Each ParD antitoxin interacts with a binding groove presented by a single toxin monomer. Within each binding groove, there are two hydrophobic subdomains where the antitoxin adopts an α-helical secondary structure. At both positions, ParD antitoxin buries multiple hydrophobic residues into the surface of the toxin. The first of the ParE hydrophobic subdomains is formed by conserved residues within α1 and α2, and interacts with the C-terminal ParD α3 helix (Figure 5A). Toxin residues Y4 and L6 from βN, A10 and L14 of α1, and L37 and I41 of α2 are the key conserved residues involved in subdomain 1 formation.
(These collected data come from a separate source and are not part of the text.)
/-- Bytes stored from index o stand between HB's first o bytes and the bytes past them. -/
theorem toList_hbWrite (hb : Vector Byte 54) {o : Nat} {bs : List Byte} (hfit : o + bs.length ≤ 54) :
    (hbWrite hb o bs).toList = hb.toList.take o ++ (bs ++ hb.toList.drop (o + bs.length)) := by
  have hlen := length_hb hb
  refine List.ext_getElem? fun j => ?_
  obtain hj | hj := Nat.lt_or_ge j 54
  · rw [getElem?_hbWrite hb o bs j hj, List.getElem?_append, List.getElem?_append, List.length_take]
    split
    case isTrue hin => rw [if_neg (by omega), if_pos (by omega), Nat.min_eq_left (by omega)]
    case isFalse hout =>
      obtain hlt | hge := Nat.lt_or_ge j o
      · rw [if_pos (by omega), List.getElem?_take_of_lt hlt]
      · rw [if_neg (by omega), if_neg (by omega), List.getElem?_drop]
        congr 1
        omega
  · rw [List.getElem?_eq_none (by simpa using hj), List.getElem?_eq_none (by simp; omega)]

/-! ### The file header's commands (R72, R73) -/

/-- The file header's fields as bytes of HB (R61). -/
theorem unpackFH_hbSlice (hb : Vector Byte 54) :
    unpackFH (hbSlice hb 0 14) =
      { type := hb[1] ++ hb[0], size := hb[5] ++ hb[4] ++ hb[3] ++ hb[2],
        reserved := hb[9] ++ hb[8] ++ hb[7] ++ hb[6], offBits := hb[13] ++ hb[12] ++ hb[11] ++ hb[10] } := by
  rw [unpackFH, le16_hbSlice hb (by omega) (by omega), le32_hbSlice hb (by omega) (by omega),
    le32_hbSlice hb (by omega) (by omega), le32_hbSlice hb (by omega) (by omega)]

/-- Settles O21: the four fields are bytes of HB[0..13], and the completion writes STATUS alone. -/
theorem fhUnpackResult : Obligations.FhUnpackResult := by
  intro s
  rw [← unpackFH_hbSlice]
  rfl

/-- Settles O22: the 14 bytes packed stand before HB[14..53], which the store keeps. -/
theorem fhPackResult : Obligations.FhPackResult := by
  intro s
  have hstored : (hbWrite s.hb 0 (packFH s.fh)).toList = packFH s.fh ++ s.hb.toList.drop 14 :=
    toList_hbWrite s.hb (by simp)
  refine ⟨_, rfl, ?_, ?_, rfl⟩
  · exact (congrArg (List.take 14) hstored).trans (List.take_left' (length_packFH s.fh))
  · exact (congrArg (List.drop 14) hstored).trans (List.drop_left' (length_packFH s.fh))

/-! ### The file header record and its 14 bytes (R70, R71) -/

/-- Each field is read back from its own bytes, at its offset of R61. -/
theorem unpackFH_packFH (f : FileHeader) : unpackFH (packFH f) = f := by
  have htype : le16 (packFH f) 0 = f.type := le16_bytes16 [] _ f.type
  have hsize : le32 (packFH f) 2 = f.size := le32_bytes32 (bytes16 f.type) _ f.size
  have hreserved : le32 (packFH f) 6 = f.reserved := le32_bytes32 (bytes16 f.type ++ bytes32 f.size) _ f.reserved
  have hoffBits : le32 (packFH f) 10 = f.offBits :=
    le32_bytes32 (bytes16 f.type ++ bytes32 f.size ++ bytes32 f.reserved) [] f.offBits
  rw [unpackFH, htype, hsize, hreserved, hoffBits]

/-- The fields' bytes are the sequence cut at the offsets of R61, and the pieces make it up again. -/
theorem packFH_unpackFH {B : List Byte} (hlen : B.length = 14) : packFH (unpackFH B) = B := by
  calc packFH (unpackFH B)
    _ = (B.drop 0).take 2 ++ (B.drop 2).take 4 ++ (B.drop 6).take 4 ++ (B.drop 10).take 4 := by
      rw [packFH, unpackFH, bytes16_le16 B 0 (by omega), bytes32_le32 B 2 (by omega), bytes32_le32 B 6 (by omega),
        bytes32_le32 B 10 (by omega)]
    _ = B.take 14 := by
      rw [List.drop_zero, ← List.take_add, ← List.take_add, ← List.take_add]
    _ = B := List.take_of_length_le hlen.le

/-- Settles O25: one lemma for each direction. -/
theorem fileHeaderInverse : Obligations.FileHeaderInverse :=
  ⟨unpackFH_packFH, fun _ => packFH_unpackFH⟩

end Sys2Proof.Machine

/-! PROOF. The statements about the info header: IH_UNPACK and IH_PACK (R76, R77), and that packIH and unpackIH are
inverse (R74, R75). -/

namespace Sys2Proof.Machine

/-! ### The info header record and its 40 bytes (R74, R75) -/

/-- At each field's offset of R62 stand that field's own bytes, from which the field is assembled again. -/
theorem unpackIH_packIH (i : InfoHeader) : unpackIH (packIH i) = i := by
  simp only [unpackIH, le32, le16, packIH, bytes32, bytes16, List.cons_append, List.nil_append,
    List.getD_cons_succ, List.getD_cons_zero, word_of_bytes, half_of_bytes]

/-- The fields' bytes are the sequence cut at the offsets of R62, and the pieces make it up again. -/
theorem packIH_unpackIH {B : List Byte} (hlen : B.length = 40) : packIH (unpackIH B) = B := by
  have word {k : Nat} (hk : k + 4 ≤ 40) : bytes32 (le32 B k) = (B.drop k).take 4 := bytes32_le32 B k (hlen ▸ hk)
  have half {k : Nat} (hk : k + 2 ≤ 40) : bytes16 (le16 B k) = (B.drop k).take 2 := bytes16_le16 B k (hlen ▸ hk)
  calc packIH (unpackIH B)
    _ = (B.drop 0).take 4 ++ (B.drop 4).take 4 ++ (B.drop 8).take 4 ++ (B.drop 12).take 2 ++ (B.drop 14).take 2
        ++ (B.drop 16).take 4 ++ (B.drop 20).take 4 ++ (B.drop 24).take 4 ++ (B.drop 28).take 4
        ++ (B.drop 32).take 4 ++ (B.drop 36).take 4 := by
      simp (disch := omega) only [packIH, unpackIH, word, half]
    _ = B.take 40 := by
      simp only [List.drop_zero, ← List.take_add]
    _ = B := List.take_of_length_le hlen.le

/-- Settles O26: one lemma for each direction. -/
theorem infoHeaderInverse : Obligations.InfoHeaderInverse :=
  ⟨unpackIH_packIH, fun _ => packIH_unpackIH⟩

/-! ### IH_UNPACK (R76) -/

/-- The info header's fields as bytes of HB (R62). -/
theorem unpackIH_hbSlice (hb : Vector Byte 54) :
    unpackIH (hbSlice hb 14 40) =
      { size := hb[17] ++ hb[16] ++ hb[15] ++ hb[14], width := hb[21] ++ hb[20] ++ hb[19] ++ hb[18],
        height := hb[25] ++ hb[24] ++ hb[23] ++ hb[22], planes := hb[27] ++ hb[26], bitCount := hb[29] ++ hb[28],
        compression := hb[33] ++ hb[32] ++ hb[31] ++ hb[30], sizeImage := hb[37] ++ hb[36] ++ hb[35] ++ hb[34],
        xPelsPerMeter := hb[41] ++ hb[40] ++ hb[39] ++ hb[38], yPelsPerMeter := hb[45] ++ hb[44] ++ hb[43] ++ hb[42],
        clrUsed := hb[49] ++ hb[48] ++ hb[47] ++ hb[46], clrImportant := hb[53] ++ hb[52] ++ hb[51] ++ hb[50] } := by
  simp (disch := omega) only [unpackIH, le16_hbSlice, le32_hbSlice]

/-- Settles O23: the eleven fields are bytes of HB[14..53], and the completion writes STATUS alone. -/
theorem ihUnpackResult : Obligations.IhUnpackResult := by
  intro s
  rw [← unpackIH_hbSlice]
  rfl

/-! ### IH_PACK (R77) -/

/-- The bytes of a 16-bit field, each at its place in the sequence the field is assembled from (R9). -/
theorem getElem?_of_le16_eq {B : List Byte} {k j : Nat} {v : Half} (hv : le16 B k = v) (hk : k + 2 ≤ B.length)
    (hj : j < 2) : B[k + j]? = some (v.extractLsb' (8 * j) 8) := by
  have hbytes : (bytes16 v)[j]? = some (v.extractLsb' (8 * j) 8) := by
    interval_cases j <;> rfl
  rwa [← hv, bytes16_le16 B k hk, hv, List.getElem?_take_of_lt hj, List.getElem?_drop] at hbytes

/-- The bytes of a 32-bit field, each at its place in the sequence the field is assembled from (R9). -/
theorem getElem?_of_le32_eq {B : List Byte} {k j : Nat} {v : Word} (hv : le32 B k = v) (hk : k + 4 ≤ B.length)
    (hj : j < 4) : B[k + j]? = some (v.extractLsb' (8 * j) 8) := by
  have hbytes : (bytes32 v)[j]? = some (v.extractLsb' (8 * j) 8) := by
    interval_cases j <;> rfl
  rwa [← hv, bytes32_le32 B k hk, hv, List.getElem?_take_of_lt hj, List.getElem?_drop] at hbytes

/-- HB holds the bytes stored from index o, one after the other. -/
theorem getElem?_hbWrite_add (hb : Vector Byte 54) {o k : Nat} {bs : List Byte} (hfit : o + bs.length ≤ 54)
    (hk : k < bs.length) : (hbWrite hb o bs).toList[o + k]? = bs[k]? := by
  rw [getElem?_hbWrite hb o bs (o + k) (by omega), if_pos (by omega), Nat.add_sub_cancel_left]

/-- The bytes of HB before the store's first index are kept. -/
theorem take_hbWrite (hb : Vector Byte 54) {o : Nat} {bs : List Byte} (hfit : o + bs.length ≤ 54) :
    (hbWrite hb o bs).toList.take o = hb.toList.take o := by
  rw [toList_hbWrite hb hfit]
  exact List.take_left' (by rw [List.length_take, length_hb]; omega)

/-- Settles O24: the 40 bytes packed stand after HB[0..13], which the store keeps, and hold each field's bytes at its
offset, since unpacking them gives the fields back. -/
theorem ihPackResult : Obligations.IhPackResult := by
  intro s
  have hfields : unpackIH (packIH s.ih) = s.ih := unpackIH_packIH s.ih
  have byte (k : Nat) (hk : k < 40) : (hbWrite s.hb 14 (packIH s.ih)).toList[14 + k]? = (packIH s.ih)[k]? :=
    getElem?_hbWrite_add s.hb (by simp) (by simpa using hk)
  have word (k : Nat) {v : Word} (hv : le32 (packIH s.ih) k = v) (hk : k + 4 ≤ 40) (j : Nat) (hj : j < 4) :
      (hbWrite s.hb 14 (packIH s.ih)).toList[14 + k + j]? = some (v.extractLsb' (8 * j) 8) := by
    rw [Nat.add_assoc]
    exact (byte (k + j) (by omega)).trans (getElem?_of_le32_eq hv (by simpa using hk) hj)
  have half (k : Nat) {v : Half} (hv : le16 (packIH s.ih) k = v) (hk : k + 2 ≤ 40) (j : Nat) (hj : j < 2) :
      (hbWrite s.hb 14 (packIH s.ih)).toList[14 + k + j]? = some (v.extractLsb' (8 * j) 8) := by
    rw [Nat.add_assoc]
    exact (byte (k + j) (by omega)).trans (getElem?_of_le16_eq hv (by simpa using hk) hj)
  refine ⟨_, rfl, ?_, ?_, ?_, rfl⟩
  · simp only [List.forall_mem_cons]
    exact ⟨word 0 (congrArg InfoHeader.size hfields) (by omega),
      word 4 (congrArg InfoHeader.width hfields) (by omega),
      word 8 (congrArg InfoHeader.height hfields) (by omega),
      word 16 (congrArg InfoHeader.compression hfields) (by omega),
      word 20 (congrArg InfoHeader.sizeImage hfields) (by omega),
      word 24 (congrArg InfoHeader.xPelsPerMeter hfields) (by omega),
      word 28 (congrArg InfoHeader.yPelsPerMeter hfields) (by omega),
      word 32 (congrArg InfoHeader.clrUsed hfields) (by omega),
      word 36 (congrArg InfoHeader.clrImportant hfields) (by omega), nofun⟩
  · simp only [List.forall_mem_cons]
    exact ⟨half 12 (congrArg InfoHeader.planes hfields) (by omega),
      half 14 (congrArg InfoHeader.bitCount hfields) (by omega), nofun⟩
  · exact take_hbWrite s.hb (by simp)

end Sys2Proof.Machine

/-! PROOF. The statements about the stride calculator: the laws of the row length (R78 to R82), and STRIDE (R81). -/

namespace Sys2Proof.Machine

/-! ### Row lengths (R78 to R82) -/

/-- A row's padding, as R82 has it: 3w and -w leave the same remainder by 4. -/
theorem padding_eq_mod (w : Nat) : padding w = w % 4 := by
  unfold padding; omega

/-- A row on disk is a whole number of 32-bit words. -/
theorem stride_mod_four (w : Nat) : stride w % 4 = 0 :=
  Nat.mul_mod_right 4 _

/-- Settles O28: the row is 3w bytes and its padding, which is w mod 4. -/
theorem strideLaws : Obligations.StrideLaws := by
  intro w
  have hge : 3 * w ≤ stride w := stride_eq w ▸ Nat.le_add_right _ _
  have hlt : stride w - 3 * w < 4 := stride_sub w ▸ padding_lt w
  exact ⟨stride_eq w, stride_mod_four w, hge, hlt, padding_eq_mod w⟩

/-! ### STRIDE (R81) -/

/-- The stride of a 32-bit width is under 3·2^32 + 4, so its 64 bits hold the whole of it. -/
theorem stride_lt (w : Word) : stride w.toNat < 2 ^ 64 := by
  have hrow := stride_eq w.toNat
  have hpad := padding_lt w.toNat
  have hw := w.isLt
  omega

/-- The two halves of a 64-bit value, the high one 2^32 times over, make up the value. -/
theorem toNat_halves (v : BitVec 64) :
    (v.extractLsb' 32 32).toNat * 2 ^ 32 + (v.extractLsb' 0 32).toNat = v.toNat := by
  have hlo : (v.extractLsb' 0 32).toNat = v.toNat % 2 ^ 32 := by
    rw [BitVec.extractLsb'_toNat, Nat.shiftRight_zero]
  have hhi : (v.extractLsb' 32 32).toNat = v.toNat / 2 ^ 32 := by
    rw [BitVec.extractLsb'_toNat, Nat.shiftRight_eq_div_pow]
    exact Nat.mod_eq_of_lt (Nat.div_lt_of_lt_mul v.isLt)
  rw [hlo, hhi]
  exact Nat.div_add_mod' _ _

/-- Settles O27: STRIDE_HI and STRIDE_LO are the halves of 64 bits that hold the whole stride, PAD_OUT's two bits hold the
whole padding, and the completion writes STATUS alone. -/
theorem strideResult : Obligations.StrideResult := by
  intro s
  refine ⟨_, rfl, ?_, ?_, rfl⟩
  · calc _ = (BitVec.ofNat 64 (stride s.argW.toNat)).toNat := toNat_halves _
      _ = stride s.argW.toNat := Nat.mod_eq_of_lt (stride_lt s.argW)
  · exact Nat.mod_eq_of_lt (padding_lt s.argW.toNat)

end Sys2Proof.Machine

/-! PROOF. The statements about the encoder: ENCODE's checks in their order (R84, R85), and where ENCODE ends once they
are passed (R86 to R92). -/

namespace Sys2Proof.Machine

/-! ### ENCODE's checks (R84, R85, R115) -/

theorem State.outReady_ne_zero {s : State} (h : s.outReady = 1) : s.outReady ≠ 0 := by
  rw [h]; decide

/-- With the sink ready and both dimensions in range, the two checks on the image's size are left. -/
theorem encodeCheck_of_dims {s : State} (hready : s.outReady = 1) (hw : s.imgW.toNat ≤ 2 ^ 31 - 1)
    (hh : s.imgH.toNat ≤ 2 ^ 31 - 1) :
    encodeCheck s =
      if s.imgW.toNat * s.imgH.toNat > s.params.imgMaxPixels then some .capacity
      else if encodedSize s.imgW.toNat s.imgH.toNat > Config.maxSize then some .range
      else none := by
  rw [encodeCheck, if_neg (State.outReady_ne_zero hready), if_neg (not_or.2 ⟨Nat.not_lt.2 hw, Nat.not_lt.2 hh⟩)]

/-- A failed check ends ENCODE with its code over the fresh sink. -/
theorem exec_encode_of_check {s : State} {e : ErrCode} (h : encodeCheck s = some e) :
    exec .encode s = .next (s.startSink.raiseFail e) :=
  congrArg CmdEnd.finish (encodeBody_check h)

/-- Settles O31: each failed check is the first, those before it having passed. -/
theorem encodeChecksInOrder : Obligations.EncodeChecksInOrder := by
  refine fun s => ⟨fun hoff => ?_, fun hready hdim => ?_, fun hready hw hh hcap => ?_, fun hready hw hh hcap hsize => ?_⟩
  · have hcheck : encodeCheck s = some .ioOut := if_pos hoff
    exact exec_encode_of_check hcheck
  · have hcheck : encodeCheck s = some .range := by
      rw [encodeCheck, if_neg (State.outReady_ne_zero hready), if_pos hdim]
    exact exec_encode_of_check hcheck
  · have hcheck : encodeCheck s = some .capacity := by
      rw [encodeCheck_of_dims hready hw hh, if_pos hcap]
    exact exec_encode_of_check hcheck
  · have hcheck : encodeCheck s = some .range := by
      rw [encodeCheck_of_dims hready hw hh, if_neg (Nat.not_lt.2 hcap)]
      exact if_pos hsize
    exact exec_encode_of_check hcheck

/-- The checks, passed one by one. -/
theorem State.Encodable.encodeCheck_eq_none {s : State} (h : s.Encodable) : encodeCheck s = none := by
  rw [encodeCheck_of_dims h.ready h.width h.height, if_neg (Nat.not_lt.2 h.capacity)]
  exact if_neg (Nat.not_lt.2 h.size)

/-! ### Where ENCODE ends once its checks are passed (R91, R92) -/

theorem length_encodedFile (s : State) : (encodedFile s).length = s.imgH.toNat * stride s.imgW.toNat + 54 := by
  rw [encodedFile_eq_offeredFile, length_offeredFile, encodedSize]

/-- The file offered is the file of R65. -/
theorem State.Encodable.encodeBody_eq_memWrite {s : State} (h : s.Encodable) :
    encodeBody s = memWrite (encodedFile s) s.startSink.buildHeaders := by
  rw [encodeBody_write h.encodeCheck_eq_none, encodedFile_eq_offeredFile]

/-- Every byte accepted: the sink has taken the whole file (R92). -/
theorem exec_encode_of_accepts {s : State} (h : s.Encodable)
    (ha : s.accepts (s.imgH.toNat * stride s.imgW.toNat + 54)) :
    exec .encode s = .next (s.startSink.buildHeaders.sinkTook (encodedFile s)).finishOk := by
  have hend := h.encodeBody_eq_memWrite.trans (memWrite_accepted fun j hj => ha j (length_encodedFile s ▸ hj))
  exact congrArg CmdEnd.finish hend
ParD antitoxin buries several hydrophobic residues from its α3 into hydrophobic subdomain 1 including three phenylalanine side chains (F67, F69, F72) and I73 (Figure 5A).

Figure 5.

View of the two hydrophobic subdomains of the ParD-ParE binding groove. ParE is rendered as a hydrophobic surface based on the Protscale script for PyMOL. Blue represent hydrophobic surface while white indicates hydrophilic. The ParD antitoxin backbone is rendered in red with key hydrophobic sidechains rendered as ball and stick models. A) At hydrophobic subdomain 1, the helical antitoxin inserts F67, F69, F72, & I73 into a cavity on the toxin surface. The region N-terminal to this on ParD adopts a random coil conformation stabilized by F63 and I64. B) α2 of ParD buries L48, L51, L55, & I56 against the toxin surface.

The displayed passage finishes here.